A fim de expandir a análise sobre os impactos midiáticos na participação social de diferentes públicos e segmentos sociais, muitas vezes excluídos, seja do acesso ou das condições de exercitar suas MIL nesta sociedade da informação contemporânea, buscando melhor compreensão deste jeito singular de participar na cultura midiática, pode-se destacar Jenkins (2009), para quem, a partir no pressuposto

do processo cultural de construção da informação, conceitua a convergência midiática baseando-se, inicialmente, em Marshall McLuhan (2001), que observou que a experiência com as mídias digitais propiciou um tipo de participação ativa tanto para produzir como para reapropriar e disseminar outros conteúdos. Ao reconhecer o fenômeno, reconhece esta convergência da informação que flui por diferentes canais midiáticos e cria uma dada complexidade às experiências humanas, portanto, de transformações culturais. Ao transformar os modos e como que se dá o consumo de conteúdos, nesta apropriação particular, destaca três pilares da convergência: a convergência tecnológica dos meios de comunicação, da inteligência coletiva e da cultura participativa, que se dá na distribuição dos conteúdos em diversos meios. Quando explora as implicações para uma reforma midiática e para a cidadania democrática, McLuhan (2001) afirma que:

Na era da informação instantânea, o homem dá por findo o seu trabalho de especialização fragmentada e assume o papel de coletor de informações. Hoje, a coleta de informação retoma o conceito inclusivo de “cultura”, exatamente como o primitivo coletor de alimentos trabalhava em perfeito equilíbrio com todo o seu meio ambiente. Hoje, neste mundo nômade e sem “trabalho”, nossa busca se volta para o conhecimento e a introvisão dos processos criativos da vida e da sociedade (MCLUHAN 2001. p.161).

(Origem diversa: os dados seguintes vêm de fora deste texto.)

-- ==== Sys2Proof/Machine/Fences.lean ====
section
/-! DEFINITION. FENCE, FENCE.E, WBR and INVR (R325 to R329). -/

namespace Sys2Proof.Machine

/-- FENCE (R326): with ls or ss a release at its scope, with ll or ls an acquire at its scope; with sl or ss it waits for the
context's reductions, its only stores that are not applied when they issue, at whatever site (R316 item 4 knows no scope). -/
def execFence (e : BitVec 4) (sc : Scope) (s : State) : Host.Outcome State Fault Refusal :=
  performNext (.fence e sc) (do
    let s ← get
    Op.need (!(e.getLsbD 2 || e.getLsbD 3) || !s.ownReds)
    if e.getLsbD 1 || e.getLsbD 3 then Op.release sc.num
    if e.getLsbD 0 || e.getLsbD 1 then Op.acquire sc.num) s

/-- Whether a report is taken at FENCE.E: a copy's or a collective's (R420, R386), or one passed by a helper (R174). -/
def Report.atFenceE (r : Report) : Bool :=
  match r.kind with
  | .engine _ m => !m
  | .bank _ => false
  | .passed _ _ => true

/-- FENCE.E (R327): not ready until every engine command that the context enqueued has ended; then an acquire and a release
at its scope. A pending stop of R243 is not taken here; a copy's or a collective's is (R420, R386). -/
def execFenceE (sc : Scope) (s : State) : Host.Outcome State Fault Refusal :=
  performNext (.fenceE sc) (do
    let s ← get
    Op.need (!s.core.enginePending s.ctx.num)
    match s.ctx.reports.find? fun r => r.atFenceE with
    | some r => Op.takeReport r
    | none =>
      Op.acquire sc.num
      Op.release sc.num) s

/-- The checks of a range (R328): as a load of it with no right needed and no XDATA check. The object's class, if it is an
object, and its lines' banks are found with it. -/
def Op.rangeCheck (ref len : Word) : Op (Option Desc) := do
  let s ← get
  let acc : Acc := ⟨ref, len.toNat, 0xF, 5, 0⟩
  if len = 0 then pure none
  else if 2 ^ 40 ≤ len.toNat then Op.accTrap cBOUND acc 0
  else if refHandle ref ≤ 1 then
    let _ ← Op.localTarget (s.self 0) acc false
    pure none
  else
    let d ← Op.descriptor (s.self 0) acc
    Op.descCheck (s.self 0) acc 0 d
    pure (some d)

/-- The tags of the lines of an object's range, widened to whole lines, that are resident: frame by frame, each line. -/
def State.rangeTags (s : State) (d : Desc) (off len : Nat) : List Nat :=
  ((List.range ((off + len + 127) / 128 - off / 128)).map fun i => 128 * (off / 128 + i)).filterMap fun o =>
    match s.unc.priv.walk d.extents (o / 65536) with
    | .entry fe =>
      let w := s.unc.priv.word fe
      if w.bits 63 62 = 1 then (match entryPlace w o with | .bank b => some (b / 128) | _ => none) else none
    | _ => none

/-- The clean class-0 bytes of one line of a cluster invalidated (R329); SPINs that watch the line are over (R139). -/
def State.invalidateTag (s : State) (cl tag : Nat) : State :=
  let gone : Bool := s.unc.lines.any fun l => l.tag = tag && (CacheLine.acquired cl l).isNone
  let s := if gone then s.wakeLine cl tag else s
  { s with unc := { s.unc with lines := s.unc.lines.filterMap fun l =>
      if l.tag = tag then CacheLine.acquired cl l else some l } }

/-- The lines of a range that a cluster holds as class-0 lines. -/
def State.heldTags (s : State) (d : Desc) (off len : Nat) : List Nat :=
  let held := (s.unc.lines.filter fun l => l.cluster = clusterOf s.core.slot && l.state = .scoped).map (·.tag)
  if held = [] then [] else (s.rangeTags d off len).filter fun t => held.contains t

/-- WBR (R328): the dirty class-0 bytes of the range are written back; then a release fence at its scope that carries, of
class 0, only the range. For other memory it acts as FENCE.rel. -/
def execWbr (a b : BitVec 6) (sc : Scope) (s : State) : Host.Outcome State Fault Refusal :=
  performNext (.wbr a b sc) (do
    let ref ← Op.readG a
    let len ← Op.readG b
    match (← Op.rangeCheck ref len) with
    | some d =>
      if d.cls = 0 then
        Op.releaseWait sc.num
        let clean (s : State) (t : Nat) : State := s.cleanLine (clusterOf s.core.slot) t
        modify fun s => (s.heldTags d (refOffset ref) len.toNat).foldl clean s
      else Op.release sc.num
    | none => if len = 0 then Op.releaseWait sc.num else Op.release sc.num) s

/-- INVR (R329): the clean class-0 bytes of the range are invalidated; then an acquire fence that orders, of class 0, only
the range. For other memory it acts as FENCE.acq. -/
def execInvr (a b : BitVec 6) (sc : Scope) (s : State) : Host.Outcome State Fault Refusal :=
  performNext (.invr a b sc) (do
    let ref ← Op.readG a
    let len ← Op.readG b
    match (← Op.rangeCheck ref len) with
    | some d =>
      if d.cls = 0 then
        let drop (s : State) (t : Nat) : State := s.invalidateTag (clusterOf s.core.slot) t
        modify fun s => (s.heldTags d (refOffset ref) len.toNat).foldl drop s
      else Op.acquire sc.num
    | none => if len = 0 then pure () else Op.acquire sc.num) s

end Sys2Proof.Machine
end

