-- ==== Sys2Proof/Machine/Save.lean ====
section
/-! DEFINITION. Saving and restoring a logical core (R403 to R409), the rotation of a run's gangs (R109 to R111), and
a gang placed again on another run (R103, R114). -/

namespace Sys2Proof.Machine

/-! ### Fetched words -/

/-- The word at the PC of the context in focus: from local memory, or from the Archaism store while AR = 1 (R116, R413). -/
def State.wordHere (s : State) : Nat :=
  let c := s.ctx
  if c.ar then
    let off := c.pc.toNat
    if 0x3000 ≤ off && off < 0x3B00 then s.unc.spills.value (spillAt s.core.slot 0 + (off - 0x3000)) 4
    else ((NatMap.get (s.die (dieOf s.core.slot)).archStore (off / 4)).getD 0).toNat
  else s.core.lm.value c.pc.toNat 4

/-! ### Switch points (R109) -/

/-- The last word of the issue group that begins at the context in focus, with the prefix words before it recorded. -/
def State.groupWord : Nat → State → Option (State × Instr)
  | 0, _ => none
  | n + 1, s =>
    if !s.ctx.ar && s.core.xbound ≤ s.ctx.pc then none
    else match decodeWord s.wordHere with
      | .ok i => match prefixOf i with
        | some f => State.groupWord n (s.addPrefix f)
        | none => some (s, i)
      | .error _ => none

/-- The words of a group that is not ILL: two IMMX, a LIKELY, a NOFOLD and the last word (R132). -/
def groupWords : Nat := 5

/-- Whether an attempt to issue a word leaves its context where it is. -/
def stays (pc : BitVec 21) (r : Host.Outcome State Fault Refusal) : Bool :=
  match r with
  | .next u => u.ctx.pc = pc
  | _ => false

/-- Whether a general register awaits a token or another write in a context that issues with the one in focus. -/
def State.awaits (s : State) (r : BitVec 6) : Bool :=
  s.cores.any fun c => s.together.contains c.id && (c.findCtx s.ctx.num).any fun x => x.pendG.getLsbD r.toNat

/-- Whether the context in focus is stalled on one of the waits of R109's table, or has no PC. A stall on a scoreboard token is
none of them. -/
def State.atSwitchWait (s : State) : Bool :=
  let c := s.ctx
  if !c.live then true
  else match c.wait with
    | some (.spin _ _ woken _) => !woken
    | some _ => false
    | none =>
      let stalls (t : State) (regs : List (BitVec 6)) (r : Host.Outcome State Fault Refusal) : Bool :=
        !regs.any s.awaits && (stays t.ctx.pc r || stays c.pc r)
      if c.pfx.isSome then false
      else match s.groupWord groupWords with
        | some (t, .wait d n) => stalls t [d] (execWait d n t)
        | some (t, .waitf h m) => stalls t [] (execWaitf h m t)
        | some (t, .waite h m) => stalls t [] (execWaite h m t)
        | some (t, .cwait a r n) => stalls t [a, r] (execCwait a r n t)
        | some (t, .recvm a b r nb) => stalls t [a, b, r] (execRecvm a b r nb t)
        | some (_, .arrive n) => s.gangStalls fun t => t.arriveStalls n
        | some (_, .arriveSnap n) => s.gangStalls fun t => t.arriveStalls n
        | some (_, .brst n) => s.gangStalls fun t => t.brstStalls n
        | _ => false

/-- Whether every live context of a logical core is stalled at a switch point. -/
def State.coreWaits (s : State) (id : CoreId) : Bool :=
  match s.findCore id with
  | none => true
  | some c => c.ctxs.all fun x => (s.focus id x.num).atSwitchWait

/-- Whether a placed gang is ready (R109): a context of a member is not stalled at a switch point. -/
def State.gangReady (s : State) (ids : List CoreId) : Bool := ids.any fun id => !s.coreWaits id

/-! ### Saving (R403 to R405) -/

/-- The vector registers that matrix commands of context `n`, queued or stopped, have yet to write: readouts that a save takes with
the queue (R248). -/
def LCore.owedV (c : LCore) (n : Nat) : BitVec 32 :=
  (c.mx.queue ++ (c.mx.running.map (·.cmd)).toList).foldl (init := 0) fun m x => match x.vreg with
    | some v => if x.ctx = n then m ||| 1#32 <<< v.toNat else m
    | none => m

/-- Whether a logical core can be saved now: every context at a boundary, nothing pending but tokens and readouts, the engines at
their pre-emption points, its reductions done (R403, R404 steps 1 to 4). -/
def State.canSave (s : State) (c : LCore) : Bool :=
  c.ctxs.all (fun x => !x.live || x.atBoundary) &&
    c.ctxs.all (fun x => x.sfuOut = 0 && x.pendV &&& ~~~(c.owedV x.num) = 0 && x.arriving = []) && c.matrixStops &&
    !s.unc.bankOps.any fun o => o.core = c.id

/-- What a save leaves of a context: the word that waits issues again; a SPIN or a YIELD has issued (R403). -/
def Ctx.saved (x : Ctx) : Ctx :=
  { x with wait := none, refused := none, remoteBad := none, ringRec := none, evInfo := ⟨(0, 0), (0, 0), (0, 0)⟩ }

/-- What a save leaves of a logical core (R389, R403, R244). -/
def LCore.saved (c : LCore) : LCore :=
  let c := c.mapCtxs Ctx.saved
  { c with
    coll := c.coll.map fun m => { m with payload := none }
    xbTake := c.xbound
    raise := none
    fuseAt := none
    mailWaits := []
    mx := { c.mx with shadow := none }
    resident := false
    switchDue := false
    lmAt := some c.slot }

/-- The running matrix command brought to its pre-emption point: after a number of block steps or rows that the manual leaves
open (R248, log entry 9). One that meets an error there, or ends, does so as it would without the save. -/
def Op.matrixHalt (id : CoreId) : Op Unit := do
  let s ← get
  let c ← Op.get! (s.findCore id)
  match c.mx.running with
  | none => pure ()
  | some r =>
    let k := Config.rowsMoved s.tick 4096 % (r.cmd.steps c.mx - r.progress + 1)
    if r.waiting || k = 0 then pure () else Op.matrixRun id k

/-- The save of a logical core (R404): its engines come to their pre-emption points, what it wrote is released at sys scope, its
sums and counts are folded, the delta of R405 goes to its image area. -/
def Op.saveCore (id : CoreId) : Op Unit := do
  let s ← get
  let c ← Op.get! (s.findCore id)
  Op.need (c.resident && s.canSave c && s.areaFree id)
  Op.matrixHalt id
  let kept ← Op.copySave id 0 c.copies.flight
  modify fun s => s.mapCore id fun c => { c with copies := { c.copies with flight := kept } }
  modify fun s => s.releaseCluster (clusterOf c.slot)
  Op.foldDigest id
  modify fun s => (s.foldMeter id).chargeTask id.task
  let s ← get
  let c ← Op.get! (s.findCore id)
  modify fun s => ((s.keepCore c).mapCore id LCore.saved).writeImage id

/-! ### Restoring (R408) -/

/-- The local memory of a core that is restored elsewhere than where its image was saved (R408 step 2): the blocks of its map from
the image, every other block from the code object. -/
def State.blocksOver (s : State) (c : LCore) (code : Memory) : Memory :=
  match c.imageArea with
  | none => code
  | some k =>
    let base := imageBase k
    ((List.range 8192).filter fun b => s.unc.priv.hasBlock base b).foldl (init := code) fun m b =>
      m.blit (128 * b) (s.unc.priv.slice (base + 0x60000 + 128 * b) 128) (base + 0x60000 + 128 * b) 128

/-- Whether a core's local memory can be left as it stands (R408 step 2): the image's header names the core, and no other logical
core has been restored there since. -/
def State.lmStands (s : State) (c : LCore) : Bool :=
  c.lmAt = some c.slot && c.imageArea.any fun k => (s.unc.priv.word (imageBase k + 0x20)).bits 63 48 = c.slot

/-- Spill areas of contexts in a routine written into the Archaism store of the core that a logical core stands on (R405, R413). -/
def State.loadSpills (s : State) (c : LCore) (image : Memory) (base : Nat) : State :=
  let put (m : Memory) (x : Ctx) : Memory := m.write (spillAt c.slot x.num) (image.read (base + recordAt x.num + 0x700) 256)
  { s with unc := { s.unc with spills := (c.ctxs.filter fun x => x.ar).foldl put s.unc.spills } }

/-- A context as a restore leaves it: the details of its events are not saved (R407). -/
def Ctx.restored (x : Ctx) : Ctx := { x with evInfo := ⟨(0, 0), (0, 0), (0, 0)⟩ }

/-- The restore of a logical core to the core its remap entry names: it becomes resident, with the core's own SHADOWN and
start count; calls that a save has stopped fire again (R389). Where local memory must be filled again, the code object is read
again: a not-resident frame makes it wait, and LOST or REMOTE makes the task FAILED (R118). What step 3 of R408 loads from the image
stands in the logical core, as its save left it (log entry 94). -/
def Op.restoreCore (id : CoreId) : Op Unit := do
  let s ← get
  let c ← Op.get! (s.findCore id)
  let t ← Op.get! (s.findTask id.task)
  Op.need (!c.resident && !s.cores.any fun d => d.id ≠ id && d.resident && d.slot = c.slot)
  let got : Except (Nat × Nat) (Memory × NatMap Word) ← (if s.lmStands c then pure (.ok (c.lm, c.lmFlips)) else do
    match (← Op.codeBytes t) with
    | .error e => pure (.error e)
    | .ok (code, _) => return .ok ((← get).blocksOver c code, []))
  match got with
  | .error (cause, reason) => Op.failFor id.task cause reason
  | .ok (lm, flips) =>
    let own := (NatMap.get s.unc.coreRegs c.slot).getD (0, 0)
    modify fun s => s.takeCore c
    modify fun s => s.mapCore id fun c => { c.clean.mapCtxs Ctx.restored with
      lm := lm
      lmFlips := flips
      resident := true
      lmAt := some c.slot
      shadown := own.1
      mx := { c.clean.mx with startCount := own.2 }
      since := s.cycle
      switchDue := false }
    modify fun s => s.acquireCluster (clusterOf c.slot)
    match c.imageArea with
    | some k => modify fun s =>
        let t := s.loadSpills c s.unc.priv (imageBase k)
        { t with unc := { t.unc with priv := t.unc.priv.setWord (imageBase k + 0x20) (Word.ofN (c.slot * 2 ^ 48)) } }
    | none => pure ()
    Op.forEach (Op.fireReady id) (List.range 4)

Diversos autores reconhecem também a desigualdade do acesso como uma das habilidades do consumo midiático que se configura na exclusão digital (Van Deusen, 2010), configurando uma lacuna participativa. Embora existam acessos públicos ou precários, o uso e manejo também determinam consumidores precários e consumidores de elite desta cultura de mídia digital, demonstrando o quanto a sociedade da informação ainda não está completamente preparada para lidar com a complexidade e as contradições das transformações da cultura digital.

Para Deursen (2010), a desigualdade ao acesso ao consumo midiático se configura como exclusão digital e, por consequência, como lacuna participativa. Embora existam acessos públicos ou precários, o uso e o manejo determinam consumidores precários e consumidores de elite da cultura de mídia digital, demonstrando o quanto a sociedade da informação ainda não está completamente preparada para lidar com a complexidade e as contradições das transformações da cultura digital.

Esta pesquisa trata de compreender a participação social em meio digital como ato político e cultural por excelência para consubstanciar um agir comunicativo no sentido habermasiano do desafio de se construir uma cidadania digital.

Assim como na 21ª Conferência de Paris (COP21), Paris chamou a atenção global para a relevância e o protagonismo necessário das cidades no desenvolvimento global e local, é compreensível afirmar que também as literacias de mídias e informação cumprem atualmente um papel fundamental para os direitos humanos nas periferias. Tanto que a UNESCO vem promovendo, através de seu programa de MIL Desafiando as Cidades, com um evento denominado Mídia e Cidades Informadas pela Informação: Vozes, Poderes e Transformadores28.